Now, with the score 1-0-2, Paige serves again and we win the next point as well to make the score 2-0-2. On Paige’s next serve, we lose the point. The serve now switches over to our opponents (Jack & Jill) with the score 0-2-1 [The serving team has 0 points, Paige and I have 2 points, and the 1st server (Jill) is serving.]
Jill serves but hits the ball into the net, committing a fault. The score now becomes 0-2-2. Note that the points haven’t changed (it’s still 0 points to 2 points). The last number is now a 2 to indicate that the second server on the team is now serving. If Jack and Jill now win a point (with Jack serving) the score becomes 1-2-2.
Where to be on the court
This is another key element as you learn pickleball, and goes hand-in-hand with understanding the strategy. When you are serving, both you and your partner will be standing behind the baseline. Due to the two-bounce rule, you both should remain there until you hit your third shot.
The player receiving the serve will be behind the baseline and their partner will be up a the kitchen line (discussed in more detail below).
Once the returner has hit their return, they can immediately start moving up t the kitchen line. In pickleball, the receiving team has the advantage of court position (one player is already up at the kitchen line).
More advanced positioning is covered in the article on stacking.
What is the kitchen?
The pickleball kitchen line is one of the first things you’ll be exposed to as you learn pickleball. It’s what makes the pickleball court (and pickleball strategy) unique. The kitchen (also known as the No Volley Zone) extends 7 feet out from and runs parallel to the net.

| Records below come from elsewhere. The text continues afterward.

-- ==== Sys2Proof/Machine/PanelOps.lean ====
section
/-!
DEFINITION. Shared operations of the status panel and the key matrix: cells, waveforms, updates, lighthouse mode, key events
(R482 to R507).
-/
namespace Sys2Proof.Machine

/-- The panel replaced. -/
def State.withPanel (s : State) (p : PanelPart) : State := { s with panel := p }

/-- The key matrix replaced. -/
def State.withKeys (s : State) (k : KeyPart) : State := { s with keys := k }

/-! ### Cells and regions (R482, R488) -/

/-- Layer, common less one and segment less one of a cell. -/
def cellLayer (i : Nat) : Nat := i / 96
def cellCommon (i : Nat) : Nat := i % 96 / 24
def cellSegment (i : Nat) : Nat := i % 24

/-- A cell lies in a region of the given `REGION_CELLS`. -/
def inRegion (v i : Nat) : Bool := bitAt v (28 + cellLayer i) && bitAt v (4 + cellSegment i) && bitAt v (cellCommon i)

/-- The cells of a region. -/
def regionCells (v : Nat) : List Nat := (List.range 288).filter (inRegion v)

/-- The layers of a region. -/
def regionLayers (v : Nat) : List Nat := (List.range 3).filter fun l => bitAt v (28 + l)

/-- The layers cells lie on. -/
def layersOf (cells : List (Nat × Nat)) : List Nat := (List.range 3).filter fun l => cells.any fun c => cellLayer c.1 == l

/-! ### Gamma and waveforms (R484 to R486, R500) -/

/-- The level a request becomes on a layer. -/
def PanelPart.level (p : PanelPart) (layer r : Nat) : Nat := field (p.gamma.getD (128 * layer + r / 2) 0) (4 * (r % 2)) 4

/-- The factory gamma tables: r >> 4. -/
def factoryGamma : List Nat := (List.range 384).map fun k => 17 * (2 * (k % 128) / 16)

/-- A byte of the waveform table in use. -/
def PanelPart.waveByte (p : PanelPart) (k : Nat) : Nat :=
  match p.waves with
  | some w => w.getD k 0
  | none => Config.factoryWave k % 256

/-- The waveform record of a layer at a band. -/
def PanelPart.waveRecord (p : PanelPart) (layer band : Nat) : List Nat :=
  (List.range 224).map fun k => p.waveByte (224 * (8 * layer + band) + k)

/-- The records of the three layers at a band. -/
def PanelPart.wavesAt (p : PanelPart) (band : Nat) : List (List Nat) := (List.range 3).map fun l => p.waveRecord l band

/-- Steps of a pass on one layer. -/
def waveSteps (w : List Nat) (exit : Bool) : Nat := if exit then w.getD 3 0 else w.getD 2 0

/-- Step k of a pass. -/
def waveStep (w : List Nat) (exit : Bool) (k : Nat) : Nat := leValue ((w.drop ((if exit then 200 else 8) + 3 * k)).take 3)

/-- The fields of a step (R485). -/
def stepVolt (v : Nat) : Nat := field v 16 8
def stepKind (v : Nat) : Nat := field v 14 2
def stepLow (v : Nat) : Nat := field v 8 4
def stepHigh (v : Nat) : Nat := field v 4 4

/-- A used step is well formed (R486). -/
def stepOk (v : Nat) : Bool :=
  Nat.ble (stepVolt v) 210 && stepKind v != 3 && Nat.ble (stepLow v) (stepHigh v) && field v 12 2 == 0 && field v 0 4 == 0

/-- A record of the table is well formed. -/
def waveOk (w : List Nat) (layer band : Nat) : Bool :=
  w.getD 0 0 == layer && w.getD 1 0 == band && within 1 64 (w.getD 2 0) && within 1 8 (w.getD 3 0) &&
    (List.range (w.getD 2 0)).all (fun k => stepOk (waveStep w false k)) &&
    (List.range (w.getD 3 0)).all fun k => stepOk (waveStep w true k)

/-- A whole table is well formed (R486): 5,380 bytes with the CRC. -/
def wavesOk (b : List Nat) : Bool :=
  (List.range 24).all (fun r => waveOk ((b.drop (224 * r)).take 224) (r / 8) (r % 8)) &&
    leValue ((b.drop 5376).take 4) == crc32 (b.take 5376)

/-- The levels of a gamma table do not fall with rising request (R500). -/
def gammaOk (b : List Nat) : Bool :=
  (List.range 3).all fun l => (List.range 255).all fun r =>
    let at_ (q : Nat) : Nat := field (b.getD (128 * l + q / 2) 0) (4 * (q % 2)) 4
    Nat.ble (at_ r) (at_ (r + 1))

/-! ### The shown record (R494) -/

/-- The 184 bytes of the shown record. -/
def PanelPart.shownRecord (p : PanelPart) : List Nat :=
  let lv (i : Nat) : Nat := p.shown.getD i 0 % 16
  let body := (List.range 144).map (fun m => lv (2 * m) + 16 * lv (2 * m + 1)) ++
    (List.range 36).map fun m => (List.range 8).foldl (fun v k => v + 2 ^ k * b2n (bitAt (p.shown.getD (8 * m + k) 0) 4)) 0
  body ++ leBytes 4 (crc32 body)

/-- The shown state of a record; every cell UNKNOWN without a valid one. -/
def shownOf (r : Option (List Nat)) : List Nat :=
  match r with
  | none => List.replicate 288 16
  | some b =>
    if leValue ((b.drop 180).take 4) = crc32 (b.take 180) then
      (List.range 288).map fun i => field (b.getD (i / 2) 0) (4 * (i % 2)) 4 + 16 * b2n (bitAt (b.getD (144 + i / 8) 0) (i % 8))
    else List.replicate 288 16

/-- The shown record written. -/
def State.storeShown (s : State) : State := (s.storeParam Reg.PANEL_SHOWN s.panel.shownRecord).2

/-- The frame memory with its CRC (R493, R500). -/
def PanelPart.frameMemory (p : PanelPart) : List Nat :=
  let m := p.requests ++ p.shown
  m ++ leBytes 4 (crc32 m)

/-- What DARK loads of the panel (R486, R494, R500). Power-up drives nothing. -/
def PanelPart.dark (n : Nv) : PanelPart :=
  let recs := (List.range 24).map fun r => n.stored (partKey Reg.WAVEFORMS r)
  let gam := (List.range 3).map fun l => n.stored (partKey Reg.GAMMA l)
  { requests := List.replicate 288 0
    shown := shownOf (n.stored Reg.PANEL_SHOWN)
    regions := List.replicate 8 { run := none, queued := none }
    lhRun := none, order := 0
    waves := if recs.all Option.isSome then some (recs.flatMap fun r => r.getD []) else none
    gamma := (List.range 3).flatMap fun l => (gam.getD l none).getD ((factoryGamma.drop (128 * l)).take 128)
    lighthouse := false, pattern := false, patternOn := false, band := 0, temp := 0, tempBad := false, tempLimit := false
    badSince := none, fallback := false, frameFault := false, driveFault := false, railBad := false, positive := false
    volt := 0, driving := [], selected := [], done := [] }

/-! ### Modes (R496, R497) -/

/-- Any key pressed (R504). -/
def KeyPart.anyPressed (k : KeyPart) : Bool := k.keys.any KeyUnit.pressed

/-- The panel mode that R496 asks for: true LIGHTHOUSE. -/
def State.wantLighthouse (s : State) : Bool :=
  (s.storm && s.reg Reg.STORM_PANEL == 1) ||
    (!s.keys.anyPressed && (s.reg Reg.PANEL_MODE == 1 || decide (s.power = .slack)))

More detailed information can be found in the post on rules (as well as at the official tournament rule book at USAPA.org), but the kitchen prevents players from standing close to the net and hitting a volley (or hitting overheads from close range) right at their opponents. It provides a little space from the opponents on each side of the court.
A ball must bounce before hitting it in the kitchen. You can’t take the ball out of the air (volley) while standing in the kitchen.
There you have it…the ‘Easy as 1,2,3’ steps to learning pickleball. Now it’s time to get out on the court and have some fun!